Маршрут Большой Африканской экспедиции
5 октября 1849 года Карл Риттер сообщил ему, что у него есть шанс быть включенным в состав экспедиции. Как ни соответствовал Барт целям экспедиции (немалый опыт путешествий, солидная научная подготовка, знание как письменного, так и устного арабского языка), без денежного взноса в 200 фунтов стерлингов он не мог присоединиться к ней. Прусское правительство рассматривало это предприятие как «частное дело», которое должно финансироваться самим членом экспедиции. Против всякого ожидания отец Барта, до сих пор отличавшийся великодушием и щедростью, оказался несговорчивым. Раньше он не окупился на расходы, особенно когда дело касалось научной подготовки сына, однако раскошеливаться ради английской африканской экспедиции – это уж слишком. К тому же его пугали связанные с таким путешествием опасности, и он сомневался (как покажет будущее, не без оснований), не явится ли длительное отсутствие сына помехой его научной карьере. Все попытки переубедить отца на этот раз остались безрезультатными, и Барт в конце концов вынужден был скрепя сердце отказаться от поездки. А правительство по-прежнему считало, что оно не в состоянии выплатить требуемые 200 фунтов. Итак, Географическое общество предложило вместо Барта геолога и астронома Адольфа Овервега (1822–1852). Однако английское правительство уже утвердило кандидатуру Барта. Поставленный перед фактом, отец изменил свое прежнее решение, и Бунзену удалось получить согласие на то, чтобы к экспедиции примкнул еще один немец. Таким образом, Генрих Барт и Адольф Овервег стали участниками Английской смешанной научной и торговой экспедиции.

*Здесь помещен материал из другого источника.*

-- ==== Sys2Proof/Machine/Brl.lean ====
section
/-! DEFINITION. Brehioft Ring Link: fragments, frames, credits, egress order, routing, training, failure
and fold, RING_CTL (R418 to R459). -/
namespace Sys2Proof.Machine

/-! ### Fragments (R424) -/

/-- CRC-16, polynomial 0x1021, initial value 0xFFFF, no reflection, no final XOR (R424). -/
def crc16 (b : List Byte) : Nat :=
  b.foldl (fun c x => (List.range 8).foldl (fun c _ =>
    if c.testBit 15 then (2 * c % 65536) ^^^ 0x1021 else 2 * c % 65536) (c ^^^ (x.toNat <<< 8))) 0xFFFF


end Sys2Proof.Machine

namespace Sys2Proof
open Machine

/-! Fields of a fragment tag (R424). -/
def Frag.typ (x : Frag) : Nat := bitsOf x.tag.toNat 1 0
def Frag.first (x : Frag) : Bool := x.tag.toNat.testBit 4
def Frag.last (x : Frag) : Bool := x.tag.toNat.testBit 5
def Frag.vc (x : Frag) : Nat := bitsOf x.tag.toNat 7 6
def Frag.nbytes (x : Frag) : Nat := if bitsOf x.tag.toNat 15 10 = 0 then 64 else bitsOf x.tag.toNat 15 10
def Frag.crcOk (x : Frag) : Bool := crc16 (leBytes 2 x.tag.toNat ++ x.body) = bitsOf x.tag.toNat 31 16

end Sys2Proof

namespace Sys2Proof.Machine

/-- Fragments of a frame with a header (R427). -/
def fragsOf (plen : Nat) (enc : Bool) : Nat := cdiv (32 + 16 * plen + 16 * b2n enc) 64

/-- The largest frame of a virtual channel, in fragments (R427). -/
def maxFrags (vc : Nat) : Nat := match vc with | 0 | 1 => 1025 | 2 => 65 | _ => 1

/-- Queue block of the buffer of VC `vc` of ring port `n` (R453). -/
def vcBlock (n vc : Nat) : Nat := 0x302040 + 0x8000 * n + 0x20 * vc

/-- Key of a credit pool or share (R433). VC2 and VC3 have one pool each. -/
def crKey (n vc part : Nat) : Nat := 64 * n + 16 * vc + (if vc < 2 then part else 0)

/-! ### Credits (R433, R435) -/

/-- Credit held towards the partner of port `n` (R433). -/
def Mach.credit (m : Mach) (n vc part : Nat) : Nat :=
  let k := crKey n vc part
  sub32 (tget m.net.crSize k 0 + tget m.net.crRecv k 0) (tget m.net.crSent k 0)

/-- Fragments leave this end's buffer: their credits are freed (R433). -/
def Mach.freeCredits (m : Mach) (n vc part frags : Nat) : Mach :=
  let k := crKey n vc part
  { m with net := { m.net with crFree := tset m.net.crFree k ((tget m.net.crFree k 0 + frags) % 2 ^ 32),
                               crDirty := k :: m.net.crDirty.filter (· ≠ k) } }

/-- Fragments of a frame that waits to go out. -/
def TxFrame.frags (f : TxFrame) : Nat := fragsOf f.pkt.plen.toNat f.pkt.enc

/-- The credit a frame needs at its egress (R435). -/
def Mach.creditNeeded (m : Mach) (f : TxFrame) : Nat :=
  let transit := match f.transit with | some i => m.bit (A.BRL_PORT_CFG f.port) (8 + i) | none => false
  match f.vc with
  | 0 | 1 => if transit then f.frags else f.frags + 1025
  | 2 => if transit then f.frags else f.frags + 65
  | _ => if f.recovery then (if transit then 1 else 2) else (if transit then 3 else 4)

def Mach.hasCredit (m : Mach) (f : TxFrame) : Bool :=
  m.creditNeeded f ≤ m.credit f.port f.vc f.pkt.part.val

/-! ### Egress order (R431, R432, R450) -/

/-- Ring egress is stopped: VC0 to VC2 start no frame (R635). -/
def Mach.egressStopped (m : Mach) : Bool := m.bit A.FLT_EGRESS 0

/-- A waiting frame may start at its egress: credit, and for VC0 and VC1 the slot and the fit (R432). -/
def Mach.ringEligible (m : Mach) (room : Nat) (f : TxFrame) : Bool :=
  m.hasCredit f && (f.vc = 3 || !m.egressStopped) &&
    (2 ≤ f.vc || (f.frags ≤ room && (match m.slotOwner f.port with | some p => p = f.pkt.part.val | none => true)))
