-- ==== Sys2Proof/Machine/Memory.lean ====
section
/-! DEFINITION. Memory: channels, lines, translation, errors and poison, keying, scrubbing and the
retirement of a channel (R492 to R523). -/
namespace Sys2Proof.Machine

/-! ### Channels -/

/-- The channel of a physical address (R492). -/
def chanOf (pa : Nat) : Nat := pa / 2 ^ 33

/-- State of channel `ch` (R494). -/
def Mach.chState (m : Mach) (ch : Nat) : Nat := m.fld (A.MEM_CH_STS ch) 2 0

/-- Moves a channel to a state. -/
def Mach.setChState (m : Mach) (ch st : Nat) : Mach := m.put (A.MEM_CH_STS ch) 2 0 st

/-- The partition that owns channel `ch`. -/
def Mach.chOwner (m : Mach) (ch : Nat) : Option Nat :=
  if m.bit (A.MEM_CH_STS ch) 27 then some (m.fld (A.MEM_CH_STS ch) 31 28) else none

/-- The channels that `p` owns. -/
def Mach.channelsOf (m : Mach) (p : Nat) : List Nat := (List.range 64).filter (fun ch => m.chOwner ch = some p)

/-- First byte and length of the snapshot area of `p` (R401, R404). -/
def Mach.snapBase (m : Mach) (p : Nat) : Nat := m.rd64 (A.LOAM_SNAP_BASE_LO p)
def Mach.snapLen (m : Mach) (p : Nat) : Nat := m.fld (A.LOAM_SNAP_SIZE p) 15 0 * 2 ^ 21

/-- `pa` lies in the memory of `p` (R493). -/
def Mach.inMem (m : Mach) (p pa : Nat) : Bool :=
  pa < 2 ^ 39 && m.chOwner (chanOf pa) = some p && m.chState (chanOf pa) ≠ 5 &&
    !(m.snapBase p ≤ pa && pa < m.snapBase p + m.snapLen p)

/-- Every byte of [pa, pa + n) lies in the memory of `p`; `n` is a page size, at most a channel, and pages
are aligned, so one channel holds it. -/
def Mach.rangeInMem (m : Mach) (p pa n : Nat) : Bool :=
  m.inMem p pa && m.inMem p (pa + n - 1) &&
    (m.snapLen p = 0 || m.snapBase p + m.snapLen p ≤ pa || pa + n ≤ m.snapBase p)

/-! ### Lines: errors and poison (R511, R512) -/

/-- MEM_ERR_PA records the line that failed (R511). -/
def Mach.errPa (m : Mach) (line : Nat) : Mach :=
  m.wr64 (A.MEM_ERR_PA_LO (chanOf (line * 64))) (line * 64)

/-- The line is rewritten as poisoned. -/
def Mach.poisonLine (m : Mach) (line : Nat) : Mach :=
  { m with mem := { m.mem with poison := line :: m.mem.poison.filter (· ≠ line) } }

/-- What a read, walk or scrub of a line finds (R511). -/
inductive Found where
  | clean
  | corrected (dev : Nat)
  | uncorrectable
  | tagFailure
  deriving DecidableEq, Repr

/-- A corrected error is attributed to its device (R514). -/
def Mach.devCorrected (m : Mach) (ch dev : Nat) : Mach :=
  let k := 2 ^ 16 * ch + dev
  let n := tget m.mem.devCount k 0 + 1
  let m := { m with mem := { m.mem with devCount := tset m.mem.devCount k n } }
  let m := m.put (A.MEM_DEV_CORR ch) 15 0 (min 0xFFFF (max (m.fld (A.MEM_DEV_CORR ch) 15 0) n))
  if max 1 (m.fld (A.MEM_CH_CFG ch) 15 0) ≤ n && !m.bit (A.MEM_CH_STS ch) 7 then
    ({ m with mem := { m.mem with badDev := tset m.mem.badDev ch dev } }.putBit (A.MEM_CH_STS ch) 7 true).raiseFault
      0x53 (0x80 + ch) dev
  else m

/-- A line found bad: poisoned, counted, recorded (R511). -/
def Mach.lineBad (m : Mach) (line counter src : Nat) (raise : Bool) : Mach :=
  let m := ((m.poisonLine line).bump counter).errPa line
  if raise then m.raiseFault src (0x80 + chanOf (line * 64)) (line % 2 ^ 32) else m

/-- The outcome of R511 for what was found on `line`; `raise` is clear when the fault itself is the command. -/
def Mach.memFound (m : Mach) (line : Nat) (f : Found) (raise : Bool) : Mach :=
  let ch := chanOf (line * 64)
  let bad := m.lineBad line (A.MEM_UNCORR ch) 0x51 raise
  match f with
  | .clean => m
  | .corrected dev =>
    -- a DEGRADED channel corrects its bad device only (R514)
    if m.bit (A.MEM_CH_STS ch) 7 && tfind m.mem.badDev ch ≠ some dev then m.lineBad line (A.MEM_UNCORR ch) 0x51 true
    else
      let m := m.bump (A.MEM_CORR ch)
      let m := if raise then m.raiseFault 0x50 (0x80 + ch) dev else m
      m.devCorrected ch dev
  | .uncorrectable => bad
  | .tagFailure => m.lineBad line (A.MEM_ITAG ch) 0x52 raise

Джеймс Ричардсон дважды – в 1845 и в 1846 годах – путешествовал из Триполи в Сахару, в оазисы Гадамес, Гат и Мурзук. Правда, научные результаты его путешествий были крайне скудными. Для обширных научных изысканий у бывшего журналиста, который под влиянием религиозных кругов решил посвятить себя также миссионерской деятельности, не было достаточной научной подготовки, да и его личные интересы не отвечали таким целям. Ко всему прочему они не входили в круг его обязанностей.

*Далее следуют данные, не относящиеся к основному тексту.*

-- ==== Sys2Proof/Machine/Gates.lean ====
section
/-! DEFINITION. The gate engine: key sets, groups, gate programs, levels (R312 to R341). -/
namespace Sys2Proof.Machine

/-! ### Key material (R314 to R316) -/

def halfBytes : Nat := 50331648
def kskBytes : Nat := 31539200

/-- The a halves regenerated from the row seeds (R315). -/
def seedHalves (seeds : List Byte) : List Byte :=
  (List.range 3072).flatMap (fun k => sexpStream (slice seeds (32 * k) 32) (leBytes 8 k ++ List.replicate 8 0) true 16384)

/-- K[i][r][h] of the transformed bootstrapping key (R314). -/
def KeyMat.row (k : KeyMat) (i r h : Nat) : List Nat :=
  let b := if h = 0 then k.a else k.b
  (List.range 2048).map (fun j => fieldAt b (((4 * i + r) * 2048 + j) * 8) 8 % qF)

/-- The 769 words of record (j, l) of the key-switching key (R316). -/
def KeyMat.record (k : KeyMat) (j l : Nat) : List Nat :=
  (List.range 769).map (fun i => fieldAt k.ks ((5 * j + l) * 3080 + 4 * i) 4)

/-- Fields of a key set (R317). -/
def ksMode (k : List Byte) : Nat := fieldAt k 6 1
def ksGen (k : List Byte) : Nat := fieldAt k 8 8
def ksB (k : List Byte) : Nat := fieldAt k 0x10 6
def ksA (k : List Byte) : Nat := fieldAt k 0x18 6
def ksSeed (k : List Byte) : Nat := fieldAt k 0x20 6
def ksKsk (k : List Byte) : Nat := fieldAt k 0x28 6

/-- The checks of R318 on a key set: the offset of the first that fails. -/
def keysetCheck (k : List Byte) : Option Nat :=
  let va := [0x10, 0x18, 0x20, 0x28]
  if fieldAt k 0 4 ≠ 0x42394648 then some 0
  else if fieldAt k 4 2 ≠ 1 then some 4
  else if 2 < ksMode k then some 6
  else
    match va.find? (fun o => fieldAt k o 8 % 64 ≠ 0) with
    | some o => some o
    | none =>
      if fieldAt k 0x18 8 = 0 && fieldAt k 0x20 8 = 0 then some 0x18
      else if ksMode k = 2 && fieldAt k 0x20 8 = 0 then some 0x20
      else if fieldAt k 7 1 ≠ 0 then some 7
      else
        match va.find? (fun o => fieldAt k (o + 6) 2 ≠ 0) with
        | some o => some o
        | none => ((List.range 80).find? (fun i => k.getD (0x30 + i) 0 ≠ 0)).map (0x30 + ·)

/-- Reads the key material of a key set: b halves, a halves from seeds where there are seeds, and the
key-switching key (R331, R332). -/
def Mach.readKeys (m : Mach) (p : Nat) (k : List Byte) : Mach × Except XFail KeyMat :=
  match m.vread 1 p (ksB k) halfBytes with
  | (m, .error e) => (m, .error e)
  | (m, .ok b) =>
    match (if ksSeed k = 0 then m.vread 1 p (ksA k) halfBytes else m.vread 1 p (ksSeed k) 98304) with
    | (m, .error e) => (m, .error e)
    | (m, .ok a) =>
      match m.vread 1 p (ksKsk k) kskBytes with
      | (m, .error e) => (m, .error e)
      | (m, .ok ks) => (m, .ok { b := b, a := if ksSeed k = 0 then a else seedHalves a, ks := ks })

/-- The kind of a failed access, as R242 numbers it. -/
def XFail.dmaKind (e : XFail) : Nat := match e.dmaEnd with | .fail k _ => k | _ => 0
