/-- Step 12: executes, answers, records (R129, R473). -/
def Mach.step12 (h : Handler) (m : Mach) (ing : Ingress) (opc : BitVec 8) (k : Pkt) : Mach :=
  let m := m.takePkt k
  let (m, a) :=
    if m.discards opc k.part.val then (m.countDiscard, Ans.nak 0x0D 0)
    else if m.partQuiesced k.part.val then (m, Ans.nak 0x0D 0)
    else match m.message opc k with
      | (m, false) => (m, Ans.nak 3 2)
      | (m, true) =>
        let (m, a) := h.run m ing opc k
        (m.closeMsg k, a)
  let m := m.answer ing opc k a
  let m := m.tracePkt opc k a.code
  let m := if a.code = 0 && a ≠ .later then m.mark k else m
  if a.retry then m
  else
    match m.winOf k.part.val k.src.toNat k.queue.toNat with
    | some e => m.setWin { e.complete k.seq.toNat with last := some (k.seq.toNat, a.record) }
    | none => m

/-- HELD packets that E has reached proceed in SEQ order (R473). -/
def Mach.release (h : Handler) (m : Mach) (p src q : Nat) : (fuel : Nat) → Mach
  | 0 => m
  | n + 1 =>
    match m.winOf p src q with
    | none => m
    | some e =>
      match e.held.find? (fun x => x.1 = e.e) with
      | none => m
      | some x =>
        let m := m.setWin { e with held := e.held.filter (fun y => y.1 ≠ x.1) }
        let m := m.step12 h x.2.ing x.2.opc x.2.pkt
        m.release h p src q n

/-- A duplicate draws a new response (R476). -/
def Mach.duplicate (h : Handler) (m : Mach) (ing : Ingress) (opc : BitVec 8) (k : Pkt) : Mach :=
  let m := m.bump (A.HRMP_DUPS k.part.val)
  let rec' := match m.winOf k.part.val k.src.toNat k.queue.toNat with
    | some e => (match e.last with | some (s, b) => if s = k.seq.toNat then some b else none | none => none)
    | none => none
  let (m, a) := h.again m ing opc k rec'
  m.answer ing opc k a

/-- Steps 10 to 12 for a request. -/
def Mach.request (h : Handler) (m : Mach) (ing : Ingress) (opc : BitVec 8) (k : Pkt) : Mach :=
  let p := k.part.val
  let q := k.queue.toNat
  let rnr (m : Mach) : Mach := m.answer ing opc k (.nak 7 (m.queueItems p q))
  match m.window k with
  | (m, .drop) => m
  | (m, .rnr) => rnr m
  | (m, .dup) => m.duplicate h ing opc k
  | (m, .heldDup) => m.bump (A.HRMP_DUPS p)
  | (m, .hold) =>
    if !m.hasRoom k then rnr m
    else
      let m := m.commitPkt k
      match m.winOf p k.src.toNat q with
      | some e => m.setWin { e with held := e.held ++ [(k.seq.toNat, { opc := opc, pkt := k, ing := ing })] }
      | none => m
  | (m, .go _) =>
    if !m.hasRoom k then rnr m
    else ((m.commitPkt k).step12 h ing opc k).release h p k.src.toNat q 64

/-! ### The receive checks (R128) -/

/-- Steps 2 to 9, and on: `resp` takes a response that passes them. -/
def Mach.recv (h : Handler) (resp : Mach → BitVec 8 → Pkt → Mach) (m : Mach) (ing : Ingress) (opc : BitVec 8) (k0 : Pkt) : Mach :=
  let o := opc.toNat
  let p := k0.part.val
  let dropped (m : Mach) : Mach := { m with net := { m.net with dropped := m.net.dropped + 1 } }
  let ctl := o = 0x70 || o = 0x71
  if k0.ver ≠ 1 then m.nakWith true ing opc k0 1 k0.ver.toNat
  else if m.queueOwner k0.queue.toNat ≠ some p && !(p = 0 && ctl && ing.isRing) then dropped m
  else
    match m.openPkt opc k0 with
    | none => m.bump (A.HRMP_TAGFAIL p)
    | some k =>
      let clear := clearAns opc
      let no (m : Mach) (r d : Nat) : Mach := if isResponse o then dropped m else m.nakWith clear ing opc k r d
      if (vcOf o).isNone || (ctl && !ing.isRing) then no m 2 0
      else
        match hdrCheck o k with
        | some (off, force) =>
          if force then m.respondWith clear ing k 0x61 (nakPayload 3 opc off) else no m 3 off
        | none =>
          if vcOf o ≠ some k.vc.toNat then no m 4 ((vcOf o).getD 0)
          else if k.dst.toNat ≠ m.node && !(ctl && k.dst.toNat = 0xFFFFF) then no m 5 m.node
          else if m.maxPlen ing k.enc < k.plen.toNat || !lenOkFor o (m.maxPlen ing k.enc) k then no m 6 (m.maxPlen ing k.enc)
          else if isResponse o then resp m opc k
          else if o = 0x7F || ctl then dropped m
          else m.request h ing opc k

/-! ### Arrival on a port (R126, R465) -/

/-- Bytes that wait in a partition's share of ingest port `n`. -/
def Mach.shareUsed (m : Mach) (n p : Nat) : Nat :=
  ((m.net.wait.filter (fun w => w.1 = n && w.2.pkt.part.val = p)).map (fun w => w.2.pkt.size)).sum

/-- A packet arrives whole (R126, R127, R465). -/
def Mach.arrive (h : Handler) (resp : Mach → BitVec 8 → Pkt → Mach) (m : Mach) (ing : Ingress) (opc : BitVec 8) (k : Pkt) : Mach :=
  match ing with
  | .ring n => if m.ringUp n.val && k.whole then m.recv h resp ing opc k else m
  | .eth n _ _ _ _ =>
    let p := k.part.val
    if !m.ethUp n.val then m
    else if !k.whole then m.bump (A.ETH_RX_IP n.val)
    else
      let m := m.bump (A.ETH_RX_FRAMES n.val)
      let waits := m.net.wait.any (fun w => w.1 = n.val && w.2.pkt.part.val = p)
      if m.fld (A.ETH_RXSHARE n.val p) 8 0 * 4096 < m.shareUsed n.val p + k.size then m.bump (A.ETH_SLOTDROP n.val)
      else if 2 ≤ k.vc.toNat then m.recv h resp ing opc k
      else
        let open' := match m.slotOwner (8 + n.val) with | none => true | some q => q = p
        if open' && !waits then m.recv h resp ing opc k
        else { m with net := { m.net with wait := m.net.wait ++ [(n.val, { opc := opc, pkt := k, ing := ing })] } }

/-- The packet that a waiting share gives next: of the slot's owner, or of the rotated partition (R465). -/
def Mach.nextWaiting (m : Mach) (n : Nat) : Option (Nat × HeldPkt) :=
  let first (p : Nat) : Option (Nat × HeldPkt) := m.net.wait.find? (fun w => w.1 = n && w.2.pkt.part.val = p)
  match m.slotOwner (8 + n) with
  | some p => first p
  | none => (m.rotated 16 (fun p => (first p).isSome)).bind first

/-- A waiting packet enters the receive checks. -/
def Mach.shareRelease (h : Handler) (resp : Mach → BitVec 8 → Pkt → Mach) (m : Mach) (n : Nat) : Mach :=
  match m.nextWaiting n with
  | none => m
  | some w => ({ m with net := { m.net with wait := m.net.wait.erase w } }).recv h resp w.2.ing w.2.opc w.2.pkt

/-! ### The H9's own requests (R468, R469) -/

/-- A MEM_WR request of the H9 to `dst`, on queue `q`. -/
def Mach.mkMemWr (m : Mach) (p dst q va : Nat) (data : List Byte) (mark : Bool) : Pkt :=
  m.mkPkt (0x07 + 0x20 * b2n mark) 0 p dst q (tget m.net.seqCtr q 0) 0 (leBytes 8 va ++ leBytes 4 data.length ++ leBytes 4 0 ++ data)

/-- A request leaves over the ring or to its Ethernet peer; a tenant's that could not be sealed does not leave (R125). -/
def Mach.transmit (m : Mach) (dest : Option Ingress) (opc : BitVec 8) (k : Pkt) : Mach :=
  if k.part ≠ 0 && !k.enc then m
  else match dest with
    | some ing => m.sendTo ing opc k
    | none => m.sendRing opc k false

/-- Sends a request and keeps it until it is answered; `dest` is the Ethernet peer, if it goes that way. -/
def Mach.sendReq (m : Mach) (k : Pkt) (dest : Option Ingress) (node : Option (Nat × Nat × Nat)) : Mach :=
  let q := k.queue.toNat
  let k := m.sealPkt 0x10 k
  let m := { m with net := { m.net with seqCtr := tset m.net.seqCtr q (tget m.net.seqCtr q 0 + 1) } }
  let m := { m with net := { m.net with reqs := m.net.reqs ++
    [Req.mk 0x10 k 0 dest node 0 0 false] } }
  m.transmit dest 0x10 k

/-- Requests of the H9 on queue `q` that wait for an answer. -/
def Mach.outstanding (m : Mach) (q : Nat) : Nat := (m.net.reqs.filter (fun r => r.pkt.queue.toNat = q)).length

def Req.is (r : Req) (q seq : Nat) : Bool := r.pkt.queue.toNat = q && r.pkt.seq.toNat = seq

def Mach.dropReq (m : Mach) (q seq : Nat) : Mach :=
  { m with net := { m.net with reqs := m.net.reqs.filter (fun r => !r.is q seq) } }

def Mach.putReq (m : Mach) (r : Req) : Mach :=
  { m with net := { m.net with reqs := m.net.reqs.map (fun x => if x.is r.pkt.queue.toNat r.pkt.seq.toNat then r else x) } }

/-- The packet goes out again, bit-identical (R468). -/
def Mach.resend (m : Mach) (r : Req) : Mach :=
  (m.bump (A.HRMP_RETX r.pkt.part.val)).transmit r.dest r.opc r.pkt

/-! ### Transfer nodes (R379, R380) -/

/-- The peer-table entry of an HRMP_SEND (R472): where it sends, and the node id it writes. -/
def Mach.peer (m : Mach) (p e : Nat) : Option (Ingress × Nat) :=
  let s := 2 ^ 24 * e
  let cfg := A.HRMP_PEER_CFG p + s
  let port := m.fld cfg 27 24
  let v6 := m.bit cfg 30
  let w (i : Nat) : List Byte := leBytes 4 (m.rd (A.HRMP_PEER_IP p i + s)).toNat
  let ip := beNat (toNats (if v6 then w 0 ++ w 1 ++ w 2 ++ w 3 else w 0))
  let mac := beNat (toNats (leBytes 4 (m.rd (A.HRMP_PEER_MAC_LO p + s)).toNat ++ leBytes 2 (m.fld (A.HRMP_PEER_MAC_HI p + s) 15 0)))
  if m.bit cfg 31 && m.ethUp port then
    some (.eth (Fin.ofNat 16 port) v6 (BitVec.ofNat 128 ip) (BitVec.ofNat 16 (m.fld (A.HRMP_PEER_MAC_HI p + s) 31 16)) (BitVec.ofNat 48 mac),
      m.fld cfg 19 0)
  else none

Ричардсон предложил правительству новый маршрут, который он хотел дотянуть до Борну, чтобы изучить возможности для торговой политики Великобритании в Центральной Африке. Так уже в самом начале путешествия возникли два течения, преследующие принципиально разные цели. Руководитель экспедиции Джеймс Ричардсон представлял интересы Форин офис, на службе которой состоял, а Барт и Овервег отстаивали точку зрения исследователей и ученых. Это усугублялось разногласиями националистического характера, неизбежными в связи с «международным статусом» экспедиции. Барта решительно поддержали Карл Риттер и особенно Александр Гумбольдт, который с радостью откликнулся на просьбу Барта полечиться опытом и дал ему множество конкретных указаний в следующем письме: «Как мне с моим пристрастием к смелым решениям, с моим интересом к изучению таинственного мира Африки и при моем глубоком уважении к Вашим знаниям, Вашему опыту и к Вашей безграничной самоотверженности не радоваться! Одно дело – не найти оправдания тому, отчего то или иное не могло быть осуществлено, другое – судить о свободно принятом решении. Вы лишь в том случае возвысите значение экспедиции и прославите Германию, если разведаете расположенную восточнее озера Чад горную страну, раскроете взаимосвязь между этой горной цепью и землями Верхнего Нила и если мы благодаря Вам изучим населяющие эти места народности, а также установим родственную близость языков отдаленных племен. Еще больший интерес, чем горные вершины, представляет местоположение пустыни, которая южнее Бискры, видимо, лежит ниже уровня моря… О барометре, вероятно, нечего и помышлять, но на всякий случай нужно приобрести аппарат, притом небьющийся, для определения температуры кипения. Он вовсе не должен указывать мельчайшие доли градуса по Фаренгейту. Без такого аппарата и нескольких термометров нельзя пускаться в странствие. Для определения географического местонахождения я все еще советую пользоваться секстантами, но ни в коем случае не теодолитами или гальваническим кругом[7]7
Гальванический круг – гальванометр в виде кольцевого проводника, лежащего в плоскости магнитного меридиана; помещенная в центре кольца магнитная стрелка показывает отклонение от этого меридиана.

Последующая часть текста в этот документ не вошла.